## YOUR INSTRUCTIONS
Some lines in the entries contain the word "coreAt". Copy all of them.

──────── EXTRACTED MATERIAL

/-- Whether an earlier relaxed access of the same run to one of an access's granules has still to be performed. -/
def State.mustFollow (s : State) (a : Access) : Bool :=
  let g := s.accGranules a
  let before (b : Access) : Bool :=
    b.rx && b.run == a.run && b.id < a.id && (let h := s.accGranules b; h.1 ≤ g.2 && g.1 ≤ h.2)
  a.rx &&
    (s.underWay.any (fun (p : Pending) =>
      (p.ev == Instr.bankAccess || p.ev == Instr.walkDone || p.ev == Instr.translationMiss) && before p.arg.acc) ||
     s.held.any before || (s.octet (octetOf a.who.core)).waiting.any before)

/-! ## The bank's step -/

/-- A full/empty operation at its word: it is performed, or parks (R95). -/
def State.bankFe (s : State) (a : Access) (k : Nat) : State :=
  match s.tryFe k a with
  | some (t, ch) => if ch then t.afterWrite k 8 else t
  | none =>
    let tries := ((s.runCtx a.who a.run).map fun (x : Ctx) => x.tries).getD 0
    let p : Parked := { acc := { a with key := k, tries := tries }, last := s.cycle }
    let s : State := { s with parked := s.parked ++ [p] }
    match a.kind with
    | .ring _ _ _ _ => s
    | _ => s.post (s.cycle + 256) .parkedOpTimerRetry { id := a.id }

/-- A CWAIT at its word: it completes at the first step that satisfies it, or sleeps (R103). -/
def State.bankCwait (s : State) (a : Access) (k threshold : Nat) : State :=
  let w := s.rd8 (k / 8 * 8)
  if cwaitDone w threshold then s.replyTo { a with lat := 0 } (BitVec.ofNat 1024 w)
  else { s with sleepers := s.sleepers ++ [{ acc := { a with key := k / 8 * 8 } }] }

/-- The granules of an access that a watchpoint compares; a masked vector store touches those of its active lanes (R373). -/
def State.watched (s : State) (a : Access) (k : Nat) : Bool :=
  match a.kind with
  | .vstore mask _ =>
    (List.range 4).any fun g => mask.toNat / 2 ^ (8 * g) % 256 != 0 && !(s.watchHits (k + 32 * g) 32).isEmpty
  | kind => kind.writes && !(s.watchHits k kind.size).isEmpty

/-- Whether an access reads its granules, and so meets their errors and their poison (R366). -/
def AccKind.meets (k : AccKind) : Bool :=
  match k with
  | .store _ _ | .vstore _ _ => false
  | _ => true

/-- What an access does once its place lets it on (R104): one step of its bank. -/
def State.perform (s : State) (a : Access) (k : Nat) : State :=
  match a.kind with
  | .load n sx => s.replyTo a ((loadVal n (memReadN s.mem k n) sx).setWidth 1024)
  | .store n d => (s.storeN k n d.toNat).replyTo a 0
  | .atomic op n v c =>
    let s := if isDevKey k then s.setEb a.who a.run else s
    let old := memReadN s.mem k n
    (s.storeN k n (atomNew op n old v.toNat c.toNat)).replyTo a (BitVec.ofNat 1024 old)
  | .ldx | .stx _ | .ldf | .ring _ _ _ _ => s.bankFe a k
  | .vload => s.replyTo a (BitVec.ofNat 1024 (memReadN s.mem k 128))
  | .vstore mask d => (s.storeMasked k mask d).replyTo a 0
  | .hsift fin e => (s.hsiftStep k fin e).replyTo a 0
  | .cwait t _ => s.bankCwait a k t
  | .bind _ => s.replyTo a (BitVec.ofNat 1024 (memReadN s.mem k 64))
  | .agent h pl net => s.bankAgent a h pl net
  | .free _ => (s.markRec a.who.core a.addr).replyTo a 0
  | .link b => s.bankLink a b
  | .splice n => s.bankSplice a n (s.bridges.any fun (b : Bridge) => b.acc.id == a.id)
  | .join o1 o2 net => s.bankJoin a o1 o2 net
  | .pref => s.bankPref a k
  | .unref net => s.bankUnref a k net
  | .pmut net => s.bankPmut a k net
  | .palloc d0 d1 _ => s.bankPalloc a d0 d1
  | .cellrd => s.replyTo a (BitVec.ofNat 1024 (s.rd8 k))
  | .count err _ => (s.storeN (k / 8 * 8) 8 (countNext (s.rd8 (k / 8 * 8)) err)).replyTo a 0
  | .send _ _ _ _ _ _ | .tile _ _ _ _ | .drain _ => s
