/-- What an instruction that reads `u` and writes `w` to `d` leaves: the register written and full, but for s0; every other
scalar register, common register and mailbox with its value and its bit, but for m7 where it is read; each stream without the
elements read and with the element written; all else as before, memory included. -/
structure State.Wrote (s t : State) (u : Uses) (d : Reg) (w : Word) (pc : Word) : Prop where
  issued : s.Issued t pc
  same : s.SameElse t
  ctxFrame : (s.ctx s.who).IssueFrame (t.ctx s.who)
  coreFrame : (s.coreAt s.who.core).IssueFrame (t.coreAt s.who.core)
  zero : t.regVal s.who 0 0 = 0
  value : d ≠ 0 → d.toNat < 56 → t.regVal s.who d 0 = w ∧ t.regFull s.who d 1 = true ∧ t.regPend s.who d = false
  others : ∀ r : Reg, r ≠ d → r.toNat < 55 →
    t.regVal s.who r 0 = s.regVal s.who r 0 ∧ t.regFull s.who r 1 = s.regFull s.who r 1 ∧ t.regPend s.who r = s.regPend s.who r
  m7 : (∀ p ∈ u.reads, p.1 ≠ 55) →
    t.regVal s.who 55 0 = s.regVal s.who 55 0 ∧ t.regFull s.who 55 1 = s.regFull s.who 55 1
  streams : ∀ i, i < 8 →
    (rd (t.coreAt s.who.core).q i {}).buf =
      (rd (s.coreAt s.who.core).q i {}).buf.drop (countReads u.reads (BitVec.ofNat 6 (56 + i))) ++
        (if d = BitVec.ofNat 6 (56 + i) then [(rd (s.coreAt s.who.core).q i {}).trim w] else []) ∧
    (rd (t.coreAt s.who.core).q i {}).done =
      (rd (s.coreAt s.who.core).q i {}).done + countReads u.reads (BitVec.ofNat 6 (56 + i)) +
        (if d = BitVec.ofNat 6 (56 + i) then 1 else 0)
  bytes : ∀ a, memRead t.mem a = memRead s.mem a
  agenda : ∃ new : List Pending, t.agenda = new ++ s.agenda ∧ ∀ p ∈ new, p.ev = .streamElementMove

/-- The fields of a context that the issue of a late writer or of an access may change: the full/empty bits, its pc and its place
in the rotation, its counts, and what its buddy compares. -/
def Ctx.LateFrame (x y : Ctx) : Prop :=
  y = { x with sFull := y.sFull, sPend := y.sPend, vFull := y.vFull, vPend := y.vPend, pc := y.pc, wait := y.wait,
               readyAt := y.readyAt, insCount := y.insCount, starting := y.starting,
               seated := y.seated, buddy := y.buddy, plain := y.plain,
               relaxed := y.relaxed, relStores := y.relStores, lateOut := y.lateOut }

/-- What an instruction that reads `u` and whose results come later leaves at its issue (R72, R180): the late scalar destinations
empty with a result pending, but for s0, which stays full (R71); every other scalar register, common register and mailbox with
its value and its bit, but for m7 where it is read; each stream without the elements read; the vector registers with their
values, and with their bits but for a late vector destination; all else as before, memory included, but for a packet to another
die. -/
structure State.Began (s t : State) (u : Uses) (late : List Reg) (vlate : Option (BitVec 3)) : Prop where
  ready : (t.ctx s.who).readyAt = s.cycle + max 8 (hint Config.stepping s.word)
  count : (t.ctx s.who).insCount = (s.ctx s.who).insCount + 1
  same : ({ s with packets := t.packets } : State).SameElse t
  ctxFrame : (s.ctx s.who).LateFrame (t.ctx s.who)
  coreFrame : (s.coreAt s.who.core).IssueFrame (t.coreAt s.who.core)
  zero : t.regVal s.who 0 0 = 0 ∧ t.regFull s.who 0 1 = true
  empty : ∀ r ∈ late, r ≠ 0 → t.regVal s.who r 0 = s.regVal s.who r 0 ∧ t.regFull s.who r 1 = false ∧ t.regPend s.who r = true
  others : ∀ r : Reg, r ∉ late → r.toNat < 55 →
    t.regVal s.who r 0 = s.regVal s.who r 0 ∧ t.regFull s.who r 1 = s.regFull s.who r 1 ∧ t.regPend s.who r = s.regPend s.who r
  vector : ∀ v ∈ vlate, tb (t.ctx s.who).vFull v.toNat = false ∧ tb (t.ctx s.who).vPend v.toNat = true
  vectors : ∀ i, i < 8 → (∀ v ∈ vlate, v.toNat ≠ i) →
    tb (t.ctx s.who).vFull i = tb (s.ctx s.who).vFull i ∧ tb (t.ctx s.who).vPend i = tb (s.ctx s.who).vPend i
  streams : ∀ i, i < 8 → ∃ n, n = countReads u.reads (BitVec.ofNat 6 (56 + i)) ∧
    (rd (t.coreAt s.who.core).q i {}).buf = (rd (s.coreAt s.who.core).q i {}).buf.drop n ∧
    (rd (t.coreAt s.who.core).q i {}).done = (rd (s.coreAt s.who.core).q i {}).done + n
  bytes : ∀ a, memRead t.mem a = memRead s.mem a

────────────────

## ANSWER FOR THIS EXERCISE
  coreFrame : (s.coreAt s.who.core).IssueFrame (t.coreAt s.who.core)
    (rd (t.coreAt s.who.core).q i {}).buf =
      (rd (s.coreAt s.who.core).q i {}).buf.drop (countReads u.reads (BitVec.ofNat 6 (56 + i))) ++
        (if d = BitVec.ofNat 6 (56 + i) then [(rd (s.coreAt s.who.core).q i {}).trim w] else []) ∧
    (rd (t.coreAt s.who.core).q i {}).done =
      (rd (s.coreAt s.who.core).q i {}).done + countReads u.reads (BitVec.ofNat 6 (56 + i)) +
  coreFrame : (s.coreAt s.who.core).IssueFrame (t.coreAt s.who.core)
    (rd (t.coreAt s.who.core).q i {}).buf = (rd (s.coreAt s.who.core).q i {}).buf.drop n ∧
    (rd (t.coreAt s.who.core).q i {}).done = (rd (s.coreAt s.who.core).q i {}).done + n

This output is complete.